> _What the task asks_: Report all lines of the data below that hold the word "bank".

> _Data supplied_:
/-! ### Codes -/

theorem CmdError.code_toNat_bounds (e : CmdError) : 0 < e.code.toNat ∧ e.code.toNat ≤ 6 := by
  cases e <;> decide

theorem CmdError.code_ne_zero (e : CmdError) : e.code ≠ 0 := fun h =>
  e.code_toNat_bounds.1.ne' (congrArg BitVec.toNat h)

/-! ### Commands do not see STATUS -/

/-- No check and no value a command computes looks at STATUS, and every outcome writes all of it,
last: each arm with another STATUS unfolds to the arm itself. -/
theorem exec_setStatus (i : Instr) (s : State) (st : Status) :
    exec i (s.setStatus st) = exec i s := by
  cases i <;> rfl

theorem hostCommand_exec_setStatus (s : State) (st : Status) (w : Word) :
    hostCommand exec (s.setStatus st) w = hostCommand exec s w := by
  cases hw : decode w with
  | ok i => rw [hostCommand_ok hw, hostCommand_ok hw, exec_setStatus]
  | error e => rw [hostCommand_error hw, hostCommand_error hw]; rfl

/-! ### The statements -/

/-- Settles O15: whatever raises it, an error is one `setStatus` of the error's own STATUS. -/
theorem errorsArePrecise : Obligations.ErrorsArePrecise := by
  refine ⟨fun i s t h herr => ?_, fun s t w rest hp h herr => ?_⟩
  · obtain ⟨e, rfl⟩ := eq_setStatus_ofError_of_exec h herr
    exact ⟨e.code, e.code_ne_zero, rfl⟩
  · rw [step_write_cmd hp] at h
    obtain ⟨e, rfl⟩ := eq_setStatus_ofError_of_hostCommand h herr
    exact ⟨e.code, e.code_ne_zero, rfl⟩

/-- Settles O16: each command's checks fail in the order of its expected code, which is an error's
code (1 to 6) or 0; the decoder rejects an illegal word before any other check. -/
theorem errorCodesFollowTheirCauses : Obligations.ErrorCodesFollowTheirCauses := by
  refine ⟨fun i s t h => ?_, fun s w rest hp hw => ?_⟩
  · obtain ⟨e, hcode, rfl⟩ | ⟨hcode, herr, hzero⟩ := exec_next_expectedCode h
    · obtain ⟨hpos, hle⟩ := e.code_toNat_bounds
      rw [hcode]
      exact ⟨rfl, iff_of_true rfl hpos.ne', hle⟩
    · simp [hcode, herr, hzero]
  · obtain ⟨hstep, -⟩ := illegalWordRaisesIllegal s w rest hp hw
    exact ⟨_, hstep, rfl, rfl⟩

/-- Settles O17: the CMD write is decoded without STATUS, and neither a command nor E_ILLEGAL keeps
any of it. -/
theorem everyCommandRewritesStatus : Obligations.EveryCommandRewritesStatus := by
  refine ⟨fun s st w rest hp => ?_, fun page => rfl⟩
  have hp' : (s.setStatus st).pending = .write ((s.setStatus st).base + 0) 4 w :: rest := hp
  calc step (s.setStatus st)
      = hostCommand exec ((s.setPending rest).setStatus st) w := step_write_cmd hp'
    _ = hostCommand exec (s.setPending rest) w := hostCommand_exec_setStatus _ st w
    _ = step s := (step_write_cmd hp).symm

end Sys2Proof.Machine

/-! ## Family 70_reset_and_hazards: the reset state (R88, R89) -/

namespace Sys2Proof.Machine

/-! ### Every command answers a next state -/

/-- A check between two outcomes that go on goes on. -/
theorem exists_next_ite {c : Prop} [Decidable c] {a b : Result} (ha : ∃ t, a = .next t)
    (hb : ∃ t, b = .next t) : ∃ t, (if c then a else b) = .next t := by
  split
  · exact ha
  · exact hb

/-- In any state a command succeeds or takes a command error after none, one or two checks, and
ARBITRATE with contenders keeps some to the end, so its reduction is never stuck (R76 item 2). -/
theorem exists_exec_next (i : Instr) (s : State) : ∃ t, exec i s = .next t := by
  cases i with
  | nop | idStuff => exact ⟨_, rfl⟩
  | crcGen fe | crcCheck fe | pack | unpack | destuff => exact exists_next_ite ⟨_, rfl⟩ ⟨_, rfl⟩
  | stuff | idExtract =>
    exact exists_next_ite ⟨_, rfl⟩ (exists_next_ite ⟨_, rfl⟩ ⟨_, rfl⟩)
  | arbitrate sm =>
    by_cases hcont : s.contMask = 0
    · exact ⟨_, execArbitrate_of_contMask_eq_zero hcont⟩
    · exact ⟨_, execArbitrate_of_contMask_ne_zero hcont⟩

/-! ### Register reads after reset -/

/-- R88's values: a bank is a vector of zeros, and every other register is a field of its own. -/
theorem readReg_resetAt (page : Nat) (r : Reg) :
    readReg (State.resetAt page) r = if r = .poly then 0x00001021 else 0 := by
  cases r with
  | data k | slotId k => exact congrArg (BitVec.setWidth 32) (Vector.getElem_replicate _)
  | raw k | stf k | histCont p | histBits p => exact Vector.getElem_replicate _
  | _ => rfl

/-! ### The statement -/

/-- Settles O11: a reset event puts the registers where `State.resetAt` has them, at the same base,
and commands answer there because they answer in every state. -/
theorem resetLeavesResetValues : Obligations.ResetLeavesResetValues :=
  ⟨fun s _ hp => ⟨_, step_reset hp, fun r => readReg_resetAt s.basePage r, rfl⟩,
    readReg_resetAt, fun page i => exists_exec_next i (State.resetAt page)⟩

end Sys2Proof.Machine

/-! ## Family other: the opcode map, both ways (R45 to R49) -/

namespace Sys2Proof

/-! ### Legal words are the commands' words -/

/-- The thirteen commands in the order of the opcode map (R46). -/
def allInstrs : List Instr :=
  [.nop, .crcGen false, .crcGen true, .crcCheck false, .crcCheck true, .pack, .unpack, .stuff,
    .destuff, .idStuff, .idExtract, .arbitrate false, .arbitrate true]

theorem mem_allInstrs (i : Instr) : i ∈ allInstrs := by
  cases i with
  | crcGen b | crcCheck b | arbitrate b => cases b <;> decide
  | _ => decide

/-- The opcode map has a row for each OP up to 0x09. -/
theorem exists_instrOf {op : Nat} (h : op ≤ 9) (fe sm : Bool) : ∃ i, instrOf op fe sm = some i := by
  have hrows : ∀ op : Fin 10, ∀ fe sm : Bool, (instrOf op.val fe sm).isSome = true := by decide
  exact Option.isSome_iff_exists.1 (hrows ⟨op, by omega⟩ fe sm)

/-- R48's four conditions in the decoder's own fields. -/
theorem fields_of_legalWord {w : Word} (h : legalWord w = true) :
    opField w ≤ 9 ∧ reservedField w = 0 ∧ (feField w && !takesFe (opField w)) = false ∧
      (smField w && !takesSm (opField w)) = false := by
  have hop : opField w = w.toNat % 256 := by simp [opField]
  have hres : (reservedField w).toNat = w.toNat / 1024 % 2 ^ 22 := by
    simp [reservedField, Nat.shiftRight_eq_div_pow]
  simp only [legalWord, Bool.and_eq_true, decide_eq_true_eq, ← hop] at h
  obtain ⟨⟨⟨hle, hzero⟩, hfe⟩, hsm⟩ := h
  refine ⟨hle, BitVec.eq_of_toNat_eq (by rw [hres, hzero]; rfl), ?_, ?_⟩
  · rw [Bool.or_assoc, ← takesFe, ← feField] at hfe
    cases hb : feField w <;> simp_all
  · rw [← takesSm, ← smField] at hsm
    cases hb : smField w <;> simp_all

theorem exists_decode_ok_iff_legalWord {w : Word} :
    (∃ i, decode w = .ok i) ↔ legalWord w = true := by
  constructor
  · rintro ⟨i, hi⟩
    rw [decode_eq_ok_iff.1 hi]
    exact legalWord_encode i
  · intro h
    obtain ⟨hop, hres, hfe, hsm⟩ := fields_of_legalWord h
    obtain ⟨i, hi⟩ := exists_instrOf hop (feField w) (smField w)
    exact ⟨i, by simp [decode, hi, hres, hfe, hsm]⟩

/-- Each command has one word, so the words that decode are the images of the thirteen commands. -/
theorem exists_decode_ok_iff_mem {w : Word} :
    (∃ i, decode w = .ok i) ↔ w ∈ allInstrs.map encode := by
  simp only [decode_eq_ok_iff, List.mem_map, mem_allInstrs, true_and, @eq_comm _ w]

/-! ### The statements -/

/-- Settles O2: a word decodes to a command exactly when it is the command's own word. -/
theorem decodeEncodeRoundTrip : Obligations.DecodeEncodeRoundTrip :=
  ⟨fun i _ => decode_encode i, fun _ _ h => (decode_eq_ok_iff.1 h).symm⟩

/-- Settles O3: past R48's four cases the opcode map has a row for OP and no check of the decoder
fails; the words listed are the thirteen commands' words. -/
theorem decodeAcceptsExactlyLegalWords : Obligations.DecodeAcceptsExactlyLegalWords := fun _ =>
  ⟨exists_decode_ok_iff_legalWord,
    exists_decode_ok_iff_legalWord.symm.trans exists_decode_ok_iff_mem⟩

/-- Settles O1: each word is the encoding of its command. -/
theorem specWordsDecode : Obligations.SpecWordsDecode :=
  ⟨decode_encode .nop, decode_encode (.crcGen true), decode_encode (.crcCheck false),
    decode_encode .unpack, decode_encode .idExtract, decode_encode (.arbitrate true)⟩

end Sys2Proof

/-! ## Family other: steps, host statements and runs (R28 to R33, R44, R54, R55) -/

namespace Sys2Proof.Machine

/-! ### Steps of the interface -/

/-- A CMD write of any word is answered, by the command or by E_ILLEGAL. -/
theorem exists_hostCommand_next (s : State) (w : Word) :
    ∃ t, hostCommand exec s w = .next t := by
  cases hw : decode w with
  | ok i => rw [hostCommand_ok hw]; exact exists_exec_next i s
  | error e => exact ⟨_, hostCommand_error hw⟩

theorem hostCommand_keeps_host {s t : State} {w : Word} (h : hostCommand exec s w = .next t) :
    t.pending = s.pending ∧ t.observed = s.observed ∧ t.basePage = s.basePage := by
  cases hw : decode w with
  | ok i => exact exec_keeps_host (hostCommand_ok hw ▸ h)
  | error e =>
    rw [hostCommand_error hw] at h
    cases h
    exact ⟨rfl, rfl, rfl⟩

theorem writeAt_keeps_host (s : State) (addr : Nat) (v : Word) :
    (writeAt s addr v).pending = s.pending ∧ (writeAt s addr v).basePage = s.basePage := by
  unfold writeAt
  split
  next r _ =>
    obtain ⟨hpend, -, hpage⟩ := writeReg_keeps_host s v r
    exact ⟨hpend, hpage⟩
  next => exact ⟨rfl, rfl⟩

/-- An event of the interface is answered, and takes itself from those to come and leaves the base
where it is (R30, R88). -/
theorem exists_step_next_of_legal {s : State} {e : HostEvent} {rest : List HostEvent}
    (hp : s.pending = e :: rest) (he : e.legal s.base = true) :
    ∃ t, step s = .next t ∧ t.pending = rest ∧ t.basePage = s.basePage := by
  cases e with
  | reset => exact ⟨_, step_reset hp, rfl, rfl⟩
  | read addr size => exact ⟨_, (step_read hp).trans (hostRead_legal he), rfl, rfl⟩
  | write addr size v =>
    rw [step_write hp, hostWrite_legal (s := s.setPending rest) he]
    split
    · obtain ⟨t, ht⟩ := exists_hostCommand_next (s.setPending rest) v
      obtain ⟨hpend, -, hpage⟩ := hostCommand_keeps_host ht
      exact ⟨t, ht, hpend, hpage⟩
    · obtain ⟨hpend, hpage⟩ := writeAt_keeps_host (s.setPending rest) addr v
      exact ⟨_, rfl, hpend, hpage⟩

theorem State.base_eq_of_basePage {s t : State} (h : t.basePage = s.basePage) : t.base = s.base :=
  congrArg (Config.windowBytes * ·) h

/-- A step of a dutiful host is answered, and the host stays dutiful (R44). -/
theorem exists_step_next_of_hostKeepsDuty {s : State} (h : s.hostKeepsDuty = true) :
    ∃ t, step s = .next t ∧ t.hostKeepsDuty = true ∧ t.pending = s.pending.tail := by
  cases hp : s.pending with
  | nil => exact ⟨s, step_idle hp, h, hp⟩
  | cons e rest =>
    rw [State.hostKeepsDuty, hp, List.all_cons, Bool.and_eq_true] at h
    obtain ⟨t, hstep, hpend, hpage⟩ := exists_step_next_of_legal hp h.1
    refine ⟨t, hstep, ?_, hpend⟩
    rw [State.hostKeepsDuty, hpend, State.base_eq_of_basePage hpage]
    exact h.2

/-! ### Runs -/

/-- A step that is answered is the first step of a run. -/
theorem core_run_succ (M : Host.Core) {s t : M.State} (n : Nat) (h : M.step s = .next t) :
    M.run (n + 1) s = M.run n t := by
  simp only [Host.Core.run, h]

theorem run_succ {s t : State} (n : Nat) (h : step s = .next t) :
    Host.Core.run Sys2Proof.core (n + 1) s = Host.Core.run Sys2Proof.core n t :=
  core_run_succ Sys2Proof.core n h

/-- Every register stands at a word-aligned offset of the window (R13). -/
theorem Reg.offset_in_window (r : Reg) : r.offset % 4 = 0 ∧ r.offset < 4096 := by
  cases r with
  | data k | raw k | stf k | slotId k | histCont k | histBits k => simp only [Reg.offset]; omega
  | _ => decide

/-- A register write of a host statement stores the value (R54). -/
theorem step_regWrite {s : State} {r : Reg} {v : Word} {rest : List HostEvent}
    (hrw : r.isRW = true) (hp : s.pending = regWrite s.base r v :: rest) :
    step s = .next (writeReg (s.setPending rest) v r) := by
  obtain ⟨ha, hw⟩ := r.offset_in_window
  rw [step_write_other ha hw (offset_ne_zero_of_rw hrw) hp]
  exact congrArg _ (writeAt_reg (s.setPending rest) v r)

/-! ### Loading a buffer

`wrbits` writes the words of a bank and a length register, one access each (R55). What a list of
writes to distinct registers leaves is read off register by register, whatever the bank. -/

/-- Register writes one after another. -/
def writeRegs (s : State) (ws : List (Reg × Word)) : State :=
  ws.foldl (fun s w => writeReg s w.2 w.1) s

@[simp] theorem writeRegs_cons (s : State) (w : Reg × Word) (ws : List (Reg × Word)) :
    writeRegs s (w :: ws) = writeRegs (writeReg s w.2 w.1) ws := rfl

theorem writeRegs_pending (s : State) (ws : List (Reg × Word)) :
    (writeRegs s ws).pending = s.pending := by
  induction ws generalizing s with
  | nil => rfl
  | cons w ws ih => rw [writeRegs_cons, ih, (writeReg_keeps_host s w.2 w.1).1]

theorem readReg_writeRegs_of_notMem (s : State) {r : Reg} {ws : List (Reg × Word)}
    (h : r ∉ ws.map Prod.fst) : readReg (writeRegs s ws) r = readReg s r := by
  induction ws generalizing s with
  | nil => rfl
  | cons w ws ih =>
    rw [List.map_cons, List.mem_cons, not_or] at h
    obtain ⟨hne, hrest⟩ := h
    rw [writeRegs_cons, ih _ hrest, readReg_writeReg_of_ne s _ hne]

> _Solution to this task_:
/-- R88's values: a bank is a vector of zeros, and every other register is a field of its own. -/
`wrbits` writes the words of a bank and a length register, one access each (R55). What a list of
writes to distinct registers leaves is read off register by register, whatever the bank. -/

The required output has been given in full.